Splice

The livin’ is easy: Summer welcomes epic movie selection with some familiar faces

Illustration by Micah Benson | Art Director

I’ve always loved writing about movies. There’s a creative freedom in losing yourself for two hours in a story onscreen, then sitting down and gathering your thoughts on a page.

Whether it’s a drama, comedy, fantasy adventure or historical biopic, movie reviewing is the liberty to write about everything and anything.

As a timid freshman stepping into The Daily Orange house for the first time, I imagined writing the Splice page one day. Now four years later, typing my last one, it seems only fitting to end with a summer movie preview — sifting through all the wildly different stories lighting the big screen from May to August.

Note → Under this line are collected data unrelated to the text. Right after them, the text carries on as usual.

/-- The host pushes a NOP and the engine runs it (V419, V420): how a program comes to run (log 6). -/
theorem test_run_from_reset :
    nextOf (Host.Core.run Sys2Proof.core 2 (hostTurn State.reset (.writeCsr 0 0x01000000#32))) = some (counted base) ∧
    (counted base).statusWord = 4#32 ∧ nextOf (step (State.reset.withFetchWord 32 0x01000000)) = some (counted base) := by
  decide

/-! ### Laws of the arithmetic -/

theorem witness_RawPolynomialLaws :
    padd [1, 2] [0, 3] = .ok [1, 5] ∧ psub [1, 5] [0, 3] = .ok [1, 2] ∧ pmul 32 [1, 1] [1, 5] = .ok [1, 6, 5] ∧
    pmul 32 [1, 1] [1, 2] = .ok [1, 3, 2] ∧ pmul 32 [1, 1] [0, 3] = .ok [0, 3, 3] ∧
    padd [1, 3, 2] [0, 3, 3] = .ok [1, 6, 5] ∧ co [1, 1] 1 ≠ 0 ∧ co [1, 5] 1 ≠ 0 ∧ IsDegree [1, 1] 1 ∧ IsDegree [1, 5] 1 :=
  ⟨rfl, rfl, rfl, rfl, rfl, rfl, by decide, by decide, isDegree_degree _, isDegree_degree _⟩

theorem witness_ElementRingLaws :
    IsField fieldG ∧ UnitModulus fieldG ∧ IsElement fieldG [1, 2] ∧ IsElement fieldG [1, 0, 1] ∧ IsElement fieldG [4] ∧
    (∀ i, fieldG.n ≤ i → co [1, 2] i = 0) ∧ emul fieldG [1, 2] [1] = .ok [1, 2] :=
  ⟨by decide, unitModulus_fieldG, by decide, by decide, by decide, co_zero_from (by decide), rfl⟩

theorem witness_ElementMultiplicationAssociative : IsField fieldG ∧ UnitModulus fieldG := ⟨by decide, unitModulus_fieldG⟩

end Sys2Proof.Tests
end

/-! PROOFS. What a completed command has written, sorted by kind of destination, and what follows at once: the frame of a
command, OMEM's canonical form, immutable slots, registers that stay written (spec/10_state.md R22, R24, R26, R40). -/

namespace Sys2Proof.Machine

open Sys2Proof.Claims

/-- The kinds of destination of a completed command: six in place of the thirty rows of `Writes`. -/
inductive Written (s u : State) (i : Instr) : Prop where
  /-- NOP. -/
  | nothing (h : u = s)
  /-- One polynomial register. -/
  | poly (d : PIdx) (hd : d ∈ pDests i) (tag : Option FIdx) (v : Vec) (h : u = s.writeP d tag v)
  /-- The two destinations of EDIVMOD. -/
  | pair (d c : PIdx) (hd : d ∈ pDests i) (hc : c ∈ pDests i) (tag : Option FIdx) (q r : Vec)
      (h : u = (s.writeP d tag q).writeP c tag r)
  /-- One scalar register. -/
  | scalar (d : XIdx) (hd : d ∈ xDests i) (k : Int) (h : u = s.writeX d k)
  /-- A field slot, which was invalid. -/
  | slot (d : FIdx) (a b : XIdx) (c : PIdx) (hi : i = .fnew d a b c) (hs : s.f[d] = .invalid) (r : FieldRec)
      (h : u = s.writeF d r)
  /-- Consecutive words of OMEM, all inside it. -/
  | words (a : Nat) (ws : List Word) (ha : a + ws.length ≤ s.cfg.memWords) (h : u = s.store a ws)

To anyone who thinks May isn’t summer yet, Hollywood disagrees.

May 3: Terrorist mastermind The Mandarin (Ben Kingsley) blows up Tony Stark’s cool mansion in “Iron Man 3.” Revenge ensues.



May 10: Leo DiCaprio stars in Baz Luhrmann’s (“Moulin Rouge!”) glitzy 3-D adaptation of “The Great Gatsby,” with a bizarre pop soundtrack featuring Jay-Z, Beyoncé, Jack White and Gotye.

May 17: The hip, young USS Enterprise crew returns to stop a mass terrorist (with actor Benedict Cumberbatch rumored to play Khan) as they “Star Trek Into Darkness.”

May 24: We promise, “The Hangover Part III” is totally different this time, and “Fast & Furious 6” is definitely not another extravagant 90-minute car chase.

May 31: Vegas magicians Jesse Eisenberg and Woody Harrelson pull clever bank heists in “Now You See Me.” Space rangers Will and Jaden Smith are stranded on a perilous planet in “After Earth,” another thinly veiled climate change sermon from M. Night Shyamalan.

June is all about the apocalypse, little Monsters and Superman.

June 7: “Buffy” and ”Firefly” creator Joss Whedon follows up “The Avengers” with a black-and-white adaptation of “Much Ado About Nothing” filmed at his house. In “The Internship,” Vince Vaughn and Owen Wilson pretend it’s 2005, and people still think they’re funny.

June 14: Director Zack Snyder (“300”) and producer Christopher Nolan (“The Dark Knight” trilogy) reinvent Superman as a brooding, edgy dude in “Man of Steel.” Emma Watson robs A-list mansions for director Sofia Coppola in “The Bling Ring.”

June 21: We can’t wait for Mike and Sully as awkward college scarers in “Monsters University.” Brad Pitt’s foray into the zombie-craze features undead hordes swarming like bees in “World War Z.”

June 28: Sandra Bullock and Melissa McCarthy are mismatched buddy cops in “The Heat.” Those pesky terrorists are wreaking havoc again in “White House Down,” in which this time Channing Tatum saves President Jamie Foxx. Dead policemen Jeff Bridges and Ryan Reynolds kick some ghoul and demon ass in “R.I.P.D” (Rest in Peace Department).

Johnny Depp and giant sea monsters invade July.

July 3: Johnny Depp is the offbeat Tonto to Armie Hammer’s “The Lone Ranger.”

July 12: Michael Cera goes on a psychedelic drug trip in “Crystal Fairy.” Giant MechWarriors fighting giant sea monsters in director Guillermo del Toro’s “Pacific Rim.”

July 19: “Only God Forgives” gangster Ryan Gosling in this Bangkok-set thriller from the director of “Drive.”

July 26: Sundance favorite “Fruitvale” chronicles a tragic accidental shooting. Alec Baldwin and Cate Blanchett are Woody Allen’s latest muses in “Blue Jasmine.” Hugh Jackman takes his claws and sideburns to Japan in “The Wolverine.”

August is going to kick ass, for more reasons than one.

Aug. 2: A quirky romance steals everyone’s hearts again in Sundance hit “The Spectacular Now.” Buckets of blood, rippling abs and slow-motion sword fights galore in “300: Rise of An Empire.”

Aug. 9: Matt Damon leads “District 9” director Neil Blomkamp’s high-concept dystopian sci-fi thriller “Elysium.”

Aug. 16: New DIY heroes like Colonel Stars and Stripes (Jim Carrey) join Kick-Ass and Hit-Girl in “Kick-Ass 2.”

Aug. 23: Simon Pegg, Nick Frost and director Edgar Wright cap off their Blood and Ice Cream Trilogy (“Shaun of the Dead,” “Hot Fuzz”) with apocalypse comedy “The World’s End.”

Writing the Splice column has been an absolute pleasure, so for those who’ve stuck with me to the end, thank you for reading.